Scripts to help with validating the quality of files in a collection before being preserved.
This tool will recursively scan a directory for filenames that violate a set of naming standards meant to prevent problems when ingesting collections into LOCKSS over HTTP. The relative paths will be printed to standard output; No files are moved or modified by this tool.
If -v or --verbose is provided, the reasons for the results being matched will be printed with the output.
python find-bad-files.py [-h|--help] [-v|--verbose] <directory>
- Characters must be URL-safe. For our purposes, we strictly limit the characters present in filenames to letters, numbers, dots (.), hyphens (-), and underscores (_).
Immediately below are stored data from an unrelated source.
/-- Whether a block read for a row group carries scale 255 (R120): in the rows or in a token that a row of the group attends. -/
def badScaleIn (m : Memory) (r : LayerRec) (b : Nat) (rows : List QueryRow) (pages : List (Nat × Nat)) : Bool :=
  (rows.any fun q => q.scales.any fun e => e = 255) ||
  rows.any fun q => pages.any fun e => (List.range 16).any fun t => attends r q (16 * e.1 + t) &&
    ((memRead m (e.2 + keyScaleOff b r.kvHeads q.kvHead t) 4).contains 255 || (memRead m (e.2 + valueScaleOff b r.kvHeads q.kvHead t) 4).contains 255)

/-- The unit of a row group and a run, computed page by page (R195, R219, R220). -/
def State.computeUnit (s : State) (t : StepTag) (r : LayerRec) (b group run : Nat) (rows : List QueryRow) (pages : List (Nat × Nat)) : Unit_ :=
  { tag := t, group := group, run := run
    rows := rows.map fun q => pages.foldl (RowRun.walk s.mem r b) (RowRun.start q)
    shadow := pages.any fun e => s.shadowServed r e.1 }

/-- A unit starts on a pipeline: shadow pages and bad scales noted, and the pipeline's work counted for a duplicate audit (R120, R195, R207, R365, R397). -/
def State.startUnit (s : State) (pipe : Nat) (t : StepTag) (r : LayerRec) (b group run : Nat) (rows : List QueryRow) (pages : List (Nat × Nat)) : State :=
  let shadows := (pages.filter fun e => s.shadowServed r e.1).length
  let s1 : State := { s with attn := { s.attn with pipes := (pipe, s.computeUnit t r b group run rows pages) :: s.attn.pipes } }
  let s2 := if shadows = 0 then s1
    else (s1.setPrecT t fun p => { p with shadowPages := p.shadowPages + shadows }).stepSlow t slowTakeover
  let s3 := s2.unitServes t (192 + pipe) (group, run)
  if badScaleIn s.mem r b rows pages then
    s3.event { cls := 10, code := 3, op := 7, kind := kAttention, index := pipe, tag := some t, epoch := 0, detail := [] }
  else s3

/-- Whether every unit before (group, run) in ascending order has been assigned: units go to pipelines in that order (R219). -/
def State.unitTurn (s : State) (t : StepTag) (group run runs : Nat) : Bool :=
  ((List.range group).all fun g => (List.range runs).all fun i => s.unitKnown t g i runs) && (List.range run).all fun i => s.unitKnown t group i runs

/-- WORK_UNIT: a pipeline starts the unit of a complete row group and a run (R193 to R197, R219, R220, R225, R228). -/
def execWorkUnit (pipe : Nat) (tag : StepTag) (group run : Nat) (s : State) : Result :=
  need (decide (pipe < 48)) .noSuchPipeline
    (match s.prickT tag, s.layerT tag, s.latchOf tag with
    | some p, some r, some l => match s.groupCount tag r, s.rowGroup tag r group with
      | some groups, some rows =>
        let pages := s.pagesServed tag r l
        let runs := runCount groups pages.length
        let mine := runOf pages runs run
        let ready := s.usable tag && decide (group < groups ∧ run < runs) && decide ((s.island (192 + pipe)).state = 0) &&
          !(s.attn.pipes.any fun e => e.1 = pipe) && !s.unitKnown tag group run runs && s.unitTurn tag group run runs && s.compacted tag &&
          mine.all (fun e => s.slotsReady tag e.1 && !s.frameFlagged e.2 (frameSize p))
        onlyIf ready s (s.startUnit pipe tag r (kvBits p) group run rows mine)
      | _, _ => s
    | _, _, _ => s)

/-- WORK_UNIT_END: the pipeline hands one row partial per row to the merge (R196). -/
def execWorkUnitEnd (pipe : Nat) (s : State) : Result :=
  need (decide (pipe < 48)) .noSuchPipeline
    (match s.attn.pipes.find? fun e => e.1 = pipe with
    | none => s
    | some e => { s with attn := { s.attn with pipes := s.attn.pipes.filter fun x => x.1 ≠ pipe, units := e.2 :: s.attn.units } })
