/-- An array of a stale motif verify-read against the mirror (R286): with rows rewritten it is confirmed again; else it serves as its calibration stands, and
begins warm-up where it has none. -/
def State.verifyArray (s : State) (a : Nat) (rewritten : Bool) : State :=
  match s.workOf a with
  | none => s
  | some p =>
    let s1 := s.setPhys p { s.phys p with cells := s.tileFor a }
    let s2 := s1.setPhys p (if rewritten then (s1.phys p).confirm 2 s.now else s1.warmed p)
    s2.giveBack a

/-- An array of a round whose cells did not verify after 16 passes, with its first failing row (R275, R384, R389). -/
def State.failArray (s : State) (a row : Nat) : State :=
  (s.event { cls := 1, code := 5, op := 6, kind := kArray, index := a, tag := none, epoch := (s.phys (s.physOf a)).epoch,
             detail := leBytes 2 row ++ leBytes 1 16 }).retireArray a 6

/-- A count of programmed tiles grows by `n`. Where one round passes several sixteenths at once, each gives its report with the count at which it is passed, and
the report at the end follows that of the last (DESIGN CHOICE, log 62). -/
def State.countTiles (s : State) (l : LoadState) (n : Nat) : State :=
  let l1 : LoadState := { l with programmed := min l.tiles (l.programmed + n) }
  if !l.proper then (if l1.toProgram = [] then s.dropLoad l1 else s.setLoad l1)
  else (reportCounts l.tiles l.programmed l1.programmed).foldl (fun u c => u.reportLoad l1 c) (s.setLoad l1)

/-- The first failing row of an array of a round that failed, none where it verified. -/
def failedRow (failed : List FailedArray) (a : Nat) : Option Nat := (failed.find? fun f => f.array = a).map (·.row)

/-- PROGRAMMING_ROUND_END: the lowest 4,096 arrays still to program verify or are retired (R275). -/
def execProgrammingRoundEnd (motif : Nat) (failed : List FailedArray) (multi : List Nat) (s : State) : Result :=
  need (decide (motif < 16)) .noSuchMotif
    (match s.motifs.loads.find? fun l => decide (l.motif = motif ∧ l.toProgram ≠ []) with
    | none => s
    | some l =>
      let round := l.toProgram.take 4096
      let s1 := round.foldl (fun u a => match failedRow failed a with
        | some row => u.failArray a row
        | none => if l.stale && u.holdsTile a then u.verifyArray a (multi.contains a) else u.programArray a) s
      let wait := round.filter fun a => (s1.array a).spare.isSome
      let l1 : LoadState := { l with
        toProgram := l.toProgram.drop 4096
        reprogrammed := l.reprogrammed + (round.filter multi.contains).length
        remapped := l.remapped + (round.filter fun a => (failedRow failed a).isSome && (s1.array a).spare.isSome).length }
      s1.countTiles l1 (round.length - wait.length))

/-- Whether the tile of an index waits for a mirror that is not here. -/
def State.awaitsMirror (s : State) (a : Nat) : Bool :=
  (match s.held a with | some h => s.heldLive h | none => false) && (s.tileFor a).isNone

/-- SPARE_PROGRAMMED: the spare holds the retired array's tile, from the mirror, and takes its index over (R117, R275). -/
def execSpareProgrammed (array : Nat) (s : State) : Result :=
  need (decide (array < Config.arrays)) .noSuchArray
    (match (s.array array).spare with
    | none => s
    | some p =>
      if s.awaitsMirror array then s else
      let s1 := s.takeSpare array p
      match s1.motifs.loads.find? fun l => l.proper && decide (l.programmed < l.tiles) && !l.toProgram.contains array &&
          (match l.shard with | some sh => (shardArrays sh).contains array | none => false) with
      | some l => s1.countTiles l 1
      | none => s1)

/-! ### Completion (R276, R278, R288) -/

/-- The precision and attention records of a motif begin again, those of one generation or of all (R146, R397). -/
def State.freshLayers (s : State) (motif : Nat) (gen : Option Nat) : State :=
  { s with motifs := { s.motifs with layers := s.motifs.layers.filter fun e =>
    !(decide (e.1 % 65536 / 4096 = motif) && (match gen with | some g => decide (e.1 / 65536 = g % 65536) | none => true)) } }

/-- Whether the tiles a load brought serve: in arrays, or on the tambour for want of a spare (R276). -/
def State.shardServes (s : State) (sh : Shard) : Bool :=
  (shardArrays sh).all fun a => decide ((s.array a).service = .serving) || (s.array a).onTambour

/-- Whether the spare of a group has reported a copy of every other module's shard in its group mirror (R276, R288); a spare that is missing is not waited for. -/
def State.groupMirrored (s : State) (l : LoadState) (p : Pricking) (g : Nat) : Bool :=
  match s.spareOf g with
  | none => true
  | some sp => s.fabric.missing.contains sp ||
    decide ((p.shards.filter fun e => decide (groupOf e.machineId = g ∧ s.holder e.machineId ≠ sp)).length ≤ Tab.get 0 l.mirrored sp)

/-- Whether a load is complete on this module, and, on the head, reported so by every module of the placement and by the spares. -/
def State.loadWhole (s : State) (l : LoadState) : Bool :=
  (match l.order, l.shard with
    | some _, some sh => decide (l.toProgram = [] ∧ l.tiles ≤ l.programmed) && s.shardServes sh
    | some _, none => false
    | none, _ => true) &&
  (match l.mailbox, l.prick with
    | some _, some p => (p.shards.all fun e => l.doneBy.contains (s.holder e.machineId)) && p.groups.all (s.groupMirrored l p)
    | some _, none => false
    | none, _ => true)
- Filenames must start with a letter or number. This prevents inclusion of various hidden files, config files, .DS_store, tilde-prefixed backups, and other likely-undesired files.
- Filenames must not equal "Thumbs.db".
This tool allows you to compare a HashCUS.txt manifest generated by LOCKSS with a BagIt MD5 manifest from the same title to check for any discrepancies.
Once you have your HashCUS.txt and manifest-md5.txt files ready, use either the HTML/JS graphical tool or the Python command-line interface script provided to run the comparison.
- Open the
lockss-manifest-validate.html
file using Firefox, Chrome, IE, or any reliable web browser not listed here. - Use the form on the page to select your HashCUS.txt and manifest-md5.txt files from their location on your hard drive.
- Click Compare. You will soon see an alert window indicating how many records were compared, and how many errors were found.
- Click OK. In the 'Output' box, you will see a detailed log with information about which records had errors, as well as some additional statistics.
When invoked, the lockss-manifest-validate.py
script will output a log
(similar to the one written by the HTML/JS version of the tool) containing
a detailed report of the comparison results.
python lockss-manifest-validate.py [-h|--help] <HashCUS> <manifest-md5>
See LICENSE.txt